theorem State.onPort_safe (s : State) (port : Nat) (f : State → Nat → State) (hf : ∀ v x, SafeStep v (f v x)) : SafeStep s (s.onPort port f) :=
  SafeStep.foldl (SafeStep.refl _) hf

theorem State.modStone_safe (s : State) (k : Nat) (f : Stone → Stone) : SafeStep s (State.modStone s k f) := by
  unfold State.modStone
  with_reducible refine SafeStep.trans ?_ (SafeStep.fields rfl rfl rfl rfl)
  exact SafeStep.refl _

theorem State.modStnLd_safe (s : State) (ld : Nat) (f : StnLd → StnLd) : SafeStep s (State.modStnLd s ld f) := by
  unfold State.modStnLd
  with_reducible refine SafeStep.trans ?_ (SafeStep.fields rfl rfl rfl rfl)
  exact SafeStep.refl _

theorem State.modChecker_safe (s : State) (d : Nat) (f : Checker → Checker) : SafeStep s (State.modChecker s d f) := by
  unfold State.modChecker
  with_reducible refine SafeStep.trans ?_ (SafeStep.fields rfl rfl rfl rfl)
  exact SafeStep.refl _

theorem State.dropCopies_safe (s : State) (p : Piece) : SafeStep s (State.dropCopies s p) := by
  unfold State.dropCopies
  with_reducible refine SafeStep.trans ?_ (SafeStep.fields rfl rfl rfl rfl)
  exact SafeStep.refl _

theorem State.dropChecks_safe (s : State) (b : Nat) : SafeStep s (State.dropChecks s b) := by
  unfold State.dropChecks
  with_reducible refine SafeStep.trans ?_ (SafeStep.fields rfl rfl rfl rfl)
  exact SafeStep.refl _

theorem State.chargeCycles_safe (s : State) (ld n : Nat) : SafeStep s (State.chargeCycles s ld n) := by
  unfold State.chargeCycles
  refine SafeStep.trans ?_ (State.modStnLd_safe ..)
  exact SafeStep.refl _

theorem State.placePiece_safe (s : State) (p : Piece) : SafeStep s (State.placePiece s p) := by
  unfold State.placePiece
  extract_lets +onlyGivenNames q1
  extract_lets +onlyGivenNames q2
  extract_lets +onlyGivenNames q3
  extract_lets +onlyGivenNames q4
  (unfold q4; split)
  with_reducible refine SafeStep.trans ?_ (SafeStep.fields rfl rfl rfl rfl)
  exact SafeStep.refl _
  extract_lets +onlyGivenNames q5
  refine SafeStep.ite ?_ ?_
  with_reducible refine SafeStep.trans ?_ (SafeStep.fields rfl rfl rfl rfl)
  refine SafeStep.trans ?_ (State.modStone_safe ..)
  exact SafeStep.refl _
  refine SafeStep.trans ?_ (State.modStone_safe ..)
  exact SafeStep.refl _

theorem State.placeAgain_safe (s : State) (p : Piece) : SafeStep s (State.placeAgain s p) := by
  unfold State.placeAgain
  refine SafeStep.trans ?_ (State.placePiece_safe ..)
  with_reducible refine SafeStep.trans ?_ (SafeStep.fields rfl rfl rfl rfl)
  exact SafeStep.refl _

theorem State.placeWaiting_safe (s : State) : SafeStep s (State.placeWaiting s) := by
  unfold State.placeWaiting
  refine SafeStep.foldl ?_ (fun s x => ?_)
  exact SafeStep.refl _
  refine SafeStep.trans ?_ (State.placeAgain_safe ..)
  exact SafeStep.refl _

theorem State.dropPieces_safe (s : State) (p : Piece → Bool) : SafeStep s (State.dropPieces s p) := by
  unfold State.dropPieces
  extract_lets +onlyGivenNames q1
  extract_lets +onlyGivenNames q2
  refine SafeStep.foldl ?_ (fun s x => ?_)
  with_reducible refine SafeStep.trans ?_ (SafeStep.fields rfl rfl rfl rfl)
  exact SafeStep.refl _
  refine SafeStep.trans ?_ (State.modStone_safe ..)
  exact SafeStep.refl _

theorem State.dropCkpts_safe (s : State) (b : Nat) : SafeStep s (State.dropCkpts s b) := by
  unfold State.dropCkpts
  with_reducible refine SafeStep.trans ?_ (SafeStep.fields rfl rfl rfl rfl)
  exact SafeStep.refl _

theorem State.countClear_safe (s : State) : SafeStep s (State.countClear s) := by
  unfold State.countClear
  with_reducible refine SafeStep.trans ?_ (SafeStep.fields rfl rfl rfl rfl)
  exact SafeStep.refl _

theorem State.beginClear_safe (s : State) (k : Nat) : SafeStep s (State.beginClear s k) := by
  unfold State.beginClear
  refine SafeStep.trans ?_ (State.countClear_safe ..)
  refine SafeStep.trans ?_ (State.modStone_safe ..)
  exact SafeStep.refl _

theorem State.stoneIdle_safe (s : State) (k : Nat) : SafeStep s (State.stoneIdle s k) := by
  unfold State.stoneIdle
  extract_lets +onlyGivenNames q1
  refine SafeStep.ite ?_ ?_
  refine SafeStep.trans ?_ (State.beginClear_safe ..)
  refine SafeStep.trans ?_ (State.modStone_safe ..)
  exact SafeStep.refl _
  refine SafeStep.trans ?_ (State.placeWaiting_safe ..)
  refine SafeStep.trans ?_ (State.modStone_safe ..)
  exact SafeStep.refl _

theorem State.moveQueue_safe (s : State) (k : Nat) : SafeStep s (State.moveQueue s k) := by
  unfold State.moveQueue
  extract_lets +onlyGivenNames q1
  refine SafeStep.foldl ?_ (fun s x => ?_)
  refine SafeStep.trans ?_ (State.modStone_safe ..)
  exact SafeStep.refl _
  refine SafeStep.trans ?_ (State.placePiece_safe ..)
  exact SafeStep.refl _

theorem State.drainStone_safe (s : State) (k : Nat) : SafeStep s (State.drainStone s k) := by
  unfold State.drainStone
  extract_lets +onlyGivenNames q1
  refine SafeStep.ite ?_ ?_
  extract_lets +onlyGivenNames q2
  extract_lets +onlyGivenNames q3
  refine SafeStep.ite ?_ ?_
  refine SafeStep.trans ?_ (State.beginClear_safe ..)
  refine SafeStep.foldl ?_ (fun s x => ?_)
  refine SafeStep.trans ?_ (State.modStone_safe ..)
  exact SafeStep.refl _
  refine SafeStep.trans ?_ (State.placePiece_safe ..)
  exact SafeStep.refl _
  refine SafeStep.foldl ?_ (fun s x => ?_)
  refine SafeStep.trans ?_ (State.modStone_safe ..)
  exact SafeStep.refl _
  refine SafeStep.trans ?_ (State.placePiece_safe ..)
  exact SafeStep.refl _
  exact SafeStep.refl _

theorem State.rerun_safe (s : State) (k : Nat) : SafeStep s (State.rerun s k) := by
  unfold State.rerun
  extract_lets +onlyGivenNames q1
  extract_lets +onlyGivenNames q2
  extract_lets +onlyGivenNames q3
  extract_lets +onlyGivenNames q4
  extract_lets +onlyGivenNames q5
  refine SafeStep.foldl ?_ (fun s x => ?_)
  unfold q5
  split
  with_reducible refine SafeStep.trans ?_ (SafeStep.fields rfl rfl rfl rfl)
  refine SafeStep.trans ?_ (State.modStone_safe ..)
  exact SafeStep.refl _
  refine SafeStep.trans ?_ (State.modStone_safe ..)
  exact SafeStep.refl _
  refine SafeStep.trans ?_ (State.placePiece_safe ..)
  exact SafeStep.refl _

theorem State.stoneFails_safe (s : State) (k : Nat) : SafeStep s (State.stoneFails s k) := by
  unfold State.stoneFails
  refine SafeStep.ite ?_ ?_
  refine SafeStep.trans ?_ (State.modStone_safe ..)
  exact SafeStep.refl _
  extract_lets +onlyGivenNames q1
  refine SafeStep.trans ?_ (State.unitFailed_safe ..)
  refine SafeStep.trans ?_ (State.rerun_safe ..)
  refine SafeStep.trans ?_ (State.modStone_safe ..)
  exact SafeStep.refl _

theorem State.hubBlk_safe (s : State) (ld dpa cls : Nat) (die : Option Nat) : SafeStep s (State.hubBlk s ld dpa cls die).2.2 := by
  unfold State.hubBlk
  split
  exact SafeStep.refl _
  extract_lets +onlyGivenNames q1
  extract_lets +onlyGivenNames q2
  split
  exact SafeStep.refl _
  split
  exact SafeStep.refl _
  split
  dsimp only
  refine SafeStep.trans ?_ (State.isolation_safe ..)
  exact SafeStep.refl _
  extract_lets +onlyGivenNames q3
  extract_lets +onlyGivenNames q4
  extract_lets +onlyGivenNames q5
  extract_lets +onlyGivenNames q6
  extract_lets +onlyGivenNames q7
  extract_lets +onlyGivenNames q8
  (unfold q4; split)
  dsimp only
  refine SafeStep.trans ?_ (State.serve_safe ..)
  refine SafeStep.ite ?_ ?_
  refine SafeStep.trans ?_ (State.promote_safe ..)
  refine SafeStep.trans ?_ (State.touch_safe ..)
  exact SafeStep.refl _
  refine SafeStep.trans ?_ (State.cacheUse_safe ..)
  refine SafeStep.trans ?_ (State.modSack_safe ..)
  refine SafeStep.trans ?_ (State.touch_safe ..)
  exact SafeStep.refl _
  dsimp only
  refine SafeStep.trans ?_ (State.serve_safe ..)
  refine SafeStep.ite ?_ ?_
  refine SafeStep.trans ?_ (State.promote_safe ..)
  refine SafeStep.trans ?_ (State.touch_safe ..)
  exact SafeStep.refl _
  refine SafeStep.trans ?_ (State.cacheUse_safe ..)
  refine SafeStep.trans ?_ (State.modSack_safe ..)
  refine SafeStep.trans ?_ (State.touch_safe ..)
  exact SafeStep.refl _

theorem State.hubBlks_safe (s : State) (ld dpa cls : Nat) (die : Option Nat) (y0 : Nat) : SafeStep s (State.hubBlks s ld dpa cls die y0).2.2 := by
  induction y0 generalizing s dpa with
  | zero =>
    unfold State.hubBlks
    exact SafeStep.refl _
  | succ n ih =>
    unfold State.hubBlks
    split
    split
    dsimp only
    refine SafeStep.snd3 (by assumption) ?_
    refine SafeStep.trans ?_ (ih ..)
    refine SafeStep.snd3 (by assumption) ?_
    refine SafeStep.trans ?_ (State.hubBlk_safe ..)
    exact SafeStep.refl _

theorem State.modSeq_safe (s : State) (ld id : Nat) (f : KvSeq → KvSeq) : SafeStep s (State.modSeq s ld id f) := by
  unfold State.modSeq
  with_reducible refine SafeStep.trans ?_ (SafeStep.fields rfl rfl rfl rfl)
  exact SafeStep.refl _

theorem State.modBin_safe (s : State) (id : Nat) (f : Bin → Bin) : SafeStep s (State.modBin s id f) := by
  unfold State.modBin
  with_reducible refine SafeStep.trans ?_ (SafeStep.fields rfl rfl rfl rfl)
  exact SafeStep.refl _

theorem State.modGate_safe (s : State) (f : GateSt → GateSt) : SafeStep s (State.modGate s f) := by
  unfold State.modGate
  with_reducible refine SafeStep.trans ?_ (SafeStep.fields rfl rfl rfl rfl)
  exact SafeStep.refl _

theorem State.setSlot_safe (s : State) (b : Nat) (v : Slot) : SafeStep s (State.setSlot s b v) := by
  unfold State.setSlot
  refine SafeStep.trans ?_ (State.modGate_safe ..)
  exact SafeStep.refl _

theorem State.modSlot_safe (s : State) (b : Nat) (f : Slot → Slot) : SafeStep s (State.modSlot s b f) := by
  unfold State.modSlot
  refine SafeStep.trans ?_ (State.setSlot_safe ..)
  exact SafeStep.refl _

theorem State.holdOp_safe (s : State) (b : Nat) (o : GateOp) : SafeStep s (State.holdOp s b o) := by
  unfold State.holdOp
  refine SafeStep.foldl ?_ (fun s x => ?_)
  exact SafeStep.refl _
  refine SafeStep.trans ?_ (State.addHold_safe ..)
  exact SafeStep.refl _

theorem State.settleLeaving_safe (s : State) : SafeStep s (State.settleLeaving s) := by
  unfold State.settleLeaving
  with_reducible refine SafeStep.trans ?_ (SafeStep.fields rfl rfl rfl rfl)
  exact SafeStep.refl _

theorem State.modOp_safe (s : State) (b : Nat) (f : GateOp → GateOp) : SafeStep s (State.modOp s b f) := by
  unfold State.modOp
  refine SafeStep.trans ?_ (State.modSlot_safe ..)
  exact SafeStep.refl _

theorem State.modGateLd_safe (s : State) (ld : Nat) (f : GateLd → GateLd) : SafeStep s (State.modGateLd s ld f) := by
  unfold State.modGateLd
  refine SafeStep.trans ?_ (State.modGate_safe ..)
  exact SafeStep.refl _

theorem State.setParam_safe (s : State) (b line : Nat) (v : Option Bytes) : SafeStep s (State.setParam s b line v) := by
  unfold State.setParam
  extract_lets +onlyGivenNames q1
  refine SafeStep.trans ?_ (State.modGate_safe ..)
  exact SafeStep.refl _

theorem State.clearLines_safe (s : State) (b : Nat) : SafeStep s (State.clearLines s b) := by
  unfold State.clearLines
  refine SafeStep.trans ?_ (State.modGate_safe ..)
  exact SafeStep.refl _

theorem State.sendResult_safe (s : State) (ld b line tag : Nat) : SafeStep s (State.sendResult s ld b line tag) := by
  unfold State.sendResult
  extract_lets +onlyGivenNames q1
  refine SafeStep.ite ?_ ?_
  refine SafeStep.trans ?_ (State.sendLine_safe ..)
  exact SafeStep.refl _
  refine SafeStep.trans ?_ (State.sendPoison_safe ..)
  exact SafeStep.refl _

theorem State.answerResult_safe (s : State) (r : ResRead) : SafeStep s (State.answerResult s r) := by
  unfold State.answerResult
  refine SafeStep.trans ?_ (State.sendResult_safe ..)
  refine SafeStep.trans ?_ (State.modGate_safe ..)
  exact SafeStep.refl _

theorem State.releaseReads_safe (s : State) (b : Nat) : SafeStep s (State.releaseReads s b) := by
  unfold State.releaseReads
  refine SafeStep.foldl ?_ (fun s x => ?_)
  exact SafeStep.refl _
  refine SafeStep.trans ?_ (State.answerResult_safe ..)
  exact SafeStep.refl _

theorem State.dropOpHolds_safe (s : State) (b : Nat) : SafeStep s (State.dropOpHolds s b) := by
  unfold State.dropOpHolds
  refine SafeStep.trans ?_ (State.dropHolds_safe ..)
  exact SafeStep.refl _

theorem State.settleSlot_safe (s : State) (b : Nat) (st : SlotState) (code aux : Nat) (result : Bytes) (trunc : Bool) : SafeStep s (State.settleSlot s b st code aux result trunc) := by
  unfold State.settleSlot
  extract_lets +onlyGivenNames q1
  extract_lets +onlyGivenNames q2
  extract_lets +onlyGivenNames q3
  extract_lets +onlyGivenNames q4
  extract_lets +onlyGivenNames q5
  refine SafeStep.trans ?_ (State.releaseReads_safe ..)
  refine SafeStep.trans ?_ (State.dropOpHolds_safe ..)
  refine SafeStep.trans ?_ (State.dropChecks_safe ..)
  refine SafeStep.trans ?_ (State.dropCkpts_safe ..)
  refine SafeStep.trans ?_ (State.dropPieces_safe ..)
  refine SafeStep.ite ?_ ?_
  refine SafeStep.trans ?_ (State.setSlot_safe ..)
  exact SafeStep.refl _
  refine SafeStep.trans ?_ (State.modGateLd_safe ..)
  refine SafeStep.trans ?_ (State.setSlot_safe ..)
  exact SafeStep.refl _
----------------------------------------
Your answer should be the lines of the material above that include "settleLeaving".

theorem State.settleLeaving_safe (s : State) : SafeStep s (State.settleLeaving s) := by
  unfold State.settleLeaving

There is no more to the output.